7779547 Have you paid any bloody attention whatsoever to anything else in the Weedverse? Character development is the name of the game, belike. One-note characters aren't so much. Pretty much all the others veer into other topics:
Take The Perilous Romance of Swans - a straightforward romance? Nah, not exactly. At least big parts political thriller and journey of self-discovery. Or Venenum Iocus - looks on the surface like a sword-and-sorcery adventure, but it's at least as much about two newlyweds discovering each other, journeys of self-discovery, making Equestria a better place, and solving ancient mysteries.
Go with the flow. You were expecting plague docs, and while I don't have a crystal ball - hell, not even a crystal flugelhorn - I'll bet we'll see enough of that in the future. In the meantime, enjoy the journey of self-discovery. (Funny, I think I might have noticed a recurring theme...)

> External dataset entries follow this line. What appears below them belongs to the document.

/-- A sample through the checks of R429 and the corridor: the state, and false where the stage waits for a context, the close queue or the
other half. -/
def doSample (s : State) (h : Nat) (x : HcSample) : State × Bool :=
  let loc := x.chan % 0x8000
  if !x.short && x.chan / 0x8000 ≠ h then (rejectSample s h x.chan 0 (Adr.hcRej2 h) 15 0, true)
  else if hcLimit s h ≤ loc then (rejectSample s h x.chan 0 (Adr.hcRej2 h) 31 16, true)
  else
    match ctxOf s h loc with
    | none => (s, false)
    | some c =>
      let ring := bits (cw c 0) 7 6
      let dec := bits (cw c 0) 2 1 == 2
      if !bit (cw c 0) 0 then (rejectSample s h x.chan ring (Adr.hcRej2 h) 31 16, true)
      else if x.short && dec then (rejectSample s h x.chan ring (Adr.hcRej1 h) 31 16, true)
      else if dec && (badDigit x.value.toNat 8).isSome then (rejectSample s h x.chan ring (Adr.hcRej1 h) 15 0, true)
      else
        match gridTime c x with
        | none => (rejectSample s h x.chan ring (Adr.hcRej0 h) 31 16, true)
        | some t =>
          if cxState c ≠ 0 && t ≤ cxRef c then (rejectSample s h x.chan ring (Adr.hcRej0 h) 15 0, true)
          else
            let v : Word := if dec then BitVec.ofNat 32 (ofDigits 8 x.value.toNat)
              else if x.short || bits (cw c 0) 2 1 = 0 then (x.value.setWidth 16).signExtend 32 else x.value
            let (s', one) := oneKind s c
            let (c', l) := segment c t v x.alarm one
            let y := chanOf s h loc
            let half := bits (cw c 11) 16 16
            let due := !l.isEmpty && halfDue (halfInfo h loc c y) (appended y l)
            if (!l.isEmpty && y.recs.isEmpty && halfBusy s h loc half) || (due && 8 ≤ (hcOf s h).queue.length) then (s, false)
            else
              let s := setCtx s' h loc c'
              let s := s.setReg (Adr.hcSamp h) (s.reg (Adr.hcSamp h) + 1)
              let s := appendRecs s h loc half l
              (if due then (flushChan s h loc).getD s else s, true)

/-- The stage works through its samples. -/
def runWork (s : State) (h : Nat) : List HcSample → State
  | [] => modHc s h (fun c => { c with work := [] })
  | x :: rest =>
    match doSample s h x with
    | (s, true) => runWork s h rest
    | (s, false) => modHc s h (fun c => { c with work := x :: rest })

/-! ### Commands and drains -/

/-- A command of HC_CMD ends (R432, R461): CONFIG writes the context and starts anew. -/
def endCmd (s : State) (h : Nat) : State :=
  match (hcOf s h).cmd with
  | none => s
  | some m =>
    let s := (modHc s h (fun c => { c with cmd := none })).setFlag (Adr.hcCmd h) 19 false
    if m.op ≠ 1 then s
    else
      let s := fetchCtx s h m.loc
      match ctxOf s h m.loc with
      | none => s
      | some c =>
        let n := setCwBits (setCw (setCw (0#512) 0 m.cfg.toNat) 1 m.per.toNat) 11 16 16 (bits (cw c 11) 16 16)
        setChan (setCtx s h m.loc n) h m.loc HcChan.reset

/-- Channels that wait to be flushed, in order. -/
def runTodo (s : State) (h : Nat) : List Nat → State
  | [] => endCmd (modHc s h (fun c => { c with todo := [] })) h
  | loc :: rest =>
    match flushChan s h loc with
    | some s => runTodo s h rest
    | none => modHc s h (fun c => { c with todo := loc :: rest })

/-- A drain is complete once nothing is left in the stages (R457). -/
def endDrain (s : State) (h : Nat) : State :=
  let c := hcOf s h
  if c.drain && !s.flag (Adr.hcCtl h) 2 && c.work.isEmpty && c.queue.isEmpty && c.todo.isEmpty then
    let s := modHc (cleanCtx s h) h (fun c => { c with cache := [] })
    hcEvent (s.setFlag (Adr.hcCtl h) 2 true) h 7 0 0
  else s

/-- A compressor goes on with what waits in it. -/
def hcProgress (s : State) (h : Nat) : State :=
  if !hcOn s h then s
  else
    let s := runTodo s h (hcOf s h).todo
    let s := if (hcOf s h).todo.isEmpty && hcRuns s h then runWork s h (hcOf s h).work else s
    endDrain s h

/-- RSN of a CONFIG that is refused (R432, R461), 0 for one that is not. -/
def configReason (s : State) (h chan : Nat) (cfg per : Word) : Nat :=
  if bits cfg 2 1 = 2 && bits cfg 31 8 ≠ 0 then 1
  else if bits cfg 2 1 = 3 then 2
  else if bit cfg 3 && per = 0 then 3
  else if bit cfg 3 && bit cfg 5 then 4
  else if chan / 0x8000 ≠ h || hcLimit s h ≤ chan % 0x8000 then 5
  else 0

/-- Enabled channels of a compressor, by local index. -/
def enabledChans (s : State) (h : Nat) : List Nat :=
  (List.range (hcLimit s h)).filter (fun i => match ctxOf s h i with
    | some c => bit (cw c 0) 0
    | none => (peekByte s (ctxBase s h + i * 64)).getLsbD 0)

/-- HC_CMD starts an operation on the channel of CHAN (R432, R461). -/
def hcCommand (s : State) (h op : Nat) : State :=
  let a := Adr.hcCmd h
  if !hcOn s h || s.flag a 19 || op = 0 || 5 ≤ op then s
  else
    let chan := s.field a 15 0
    let loc := chan % 0x8000
    let served := chan / 0x8000 = h && loc < hcLimit s h
    let cfg := s.reg (Adr.hcCmdcfg h)
    let per := s.reg (Adr.hcCmdper h)
    let rsn := if op = 1 then configReason s h chan cfg per else 0
    let s := (s.setFlag a 20 (rsn ≠ 0)).setField a 23 21 rsn
    if rsn ≠ 0 then s
    else if op = 3 then
      if !served then s
      else
        let s := fetchCtx s h loc
        match ctxOf s h loc with
        | none => s
        | some c =>
          let x := chanOf s h loc
          setChan (setCtx s h loc (setCxState c 0)) h loc { x with recs := [], last := none, cont := false }
    else
      let l := if op = 4 then enabledChans s h else if served then [loc] else []
      let s := (modHc s h (fun c => { c with cmd := some ⟨op, loc, cfg, per⟩, todo := c.todo ++ l })).setFlag a 19 true
      hcProgress s h

/-- HC_CONFIG. -/
def execHcConfig (h : Fin 2) (s : State) : Host.Outcome State Fault Refusal := .next (hcCommand s h.val 1)

/-- HC_FLUSH. -/
def execHcFlush (h : Fin 2) (s : State) : Host.Outcome State Fault Refusal := .next (hcCommand s h.val 2)

/-- HC_RESET. -/
def execHcReset (h : Fin 2) (s : State) : Host.Outcome State Fault Refusal := .next (hcCommand s h.val 3)

/-- HC_FLUSH_ALL. -/
def execHcFlushAll (h : Fin 2) (s : State) : Host.Outcome State Fault Refusal := .next (hcCommand s h.val 4)

/-- A drain begins (R457). -/
def hcDrain (s : State) (h : Nat) : State :=
  if !hcOn s h then s
  else hcProgress ((modHc s h (fun c => { c with drain := true })).setFlag (Adr.hcCtl h) 2 false) h

/-- HC_DRAIN. -/
def execHcDrain (h : Fin 2) (s : State) : Host.Outcome State Fault Refusal := .next (hcDrain s h.val)

/-- A write of HC_CTL (R460): setting EN clears DRAINED and lets the feed port run again. -/
def writeHcCtl (s : State) (h : Nat) (v : Word) : State :=
  let s := s.setFlag (Adr.hcCtl h) 0 (bit v 0)
  let s := if bit v 0 then (modHc s h (fun c => { c with drain := false })).setFlag (Adr.hcCtl h) 2 false else s
  if bit v 1 then hcDrain s h else hcProgress s h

7779547 You taste black plague rats??
Im reminded of Keith Leger's Joker. I am quite fond of that movie.
7777864 right with ya there! Leftovers are grand!
Now, you see. I identify with Flicker in a few ways. I also didn't notice him flirting either...
7779547 Kudz writes well fleshed out characters, they grow and develop through the stories, that's what he does. As for sexuality who cares? I'm ruddy ACE and I find the stories enjoyable. Just give em a chance.
...
I am simulating this taste in my head right this moment.
I do not think I care for it.
Nope.
Nopenopenopenope.
I'd remove the chocolate sauce and eat it separate.
....
But yeah, Cadance is probably right to be worried.
I think the pairing between these two is adorable, but if Flicker approaches romance the way he does ratcatching, that is, with singleminded determination and gratuitous application of overkill, there are likely to be some potholes in the road.
Especially if he gets it in his mind to use farming equipment again.
Get. 'er done!
A few more things. As an atuistic straight person, I found Flicker's asking permission to be very believable. Part of why it's so hard to communicate, for me, is that I'm always afraid what I'm saying is somehow rude, so Flicker going through a similar trial is relocatable. Secondly...
Me: You know, Hennessy, Flicker's dad got him out here by saying you've got rats in your soul.
Hennessy: (blanches) He's not gonna try settin' me on fire, is he?
Me: Well... maybe just your backside. Ever hear of friction burns?
Sorry. Had to.
In the words of Brawny Buck "Oh god, the implications!"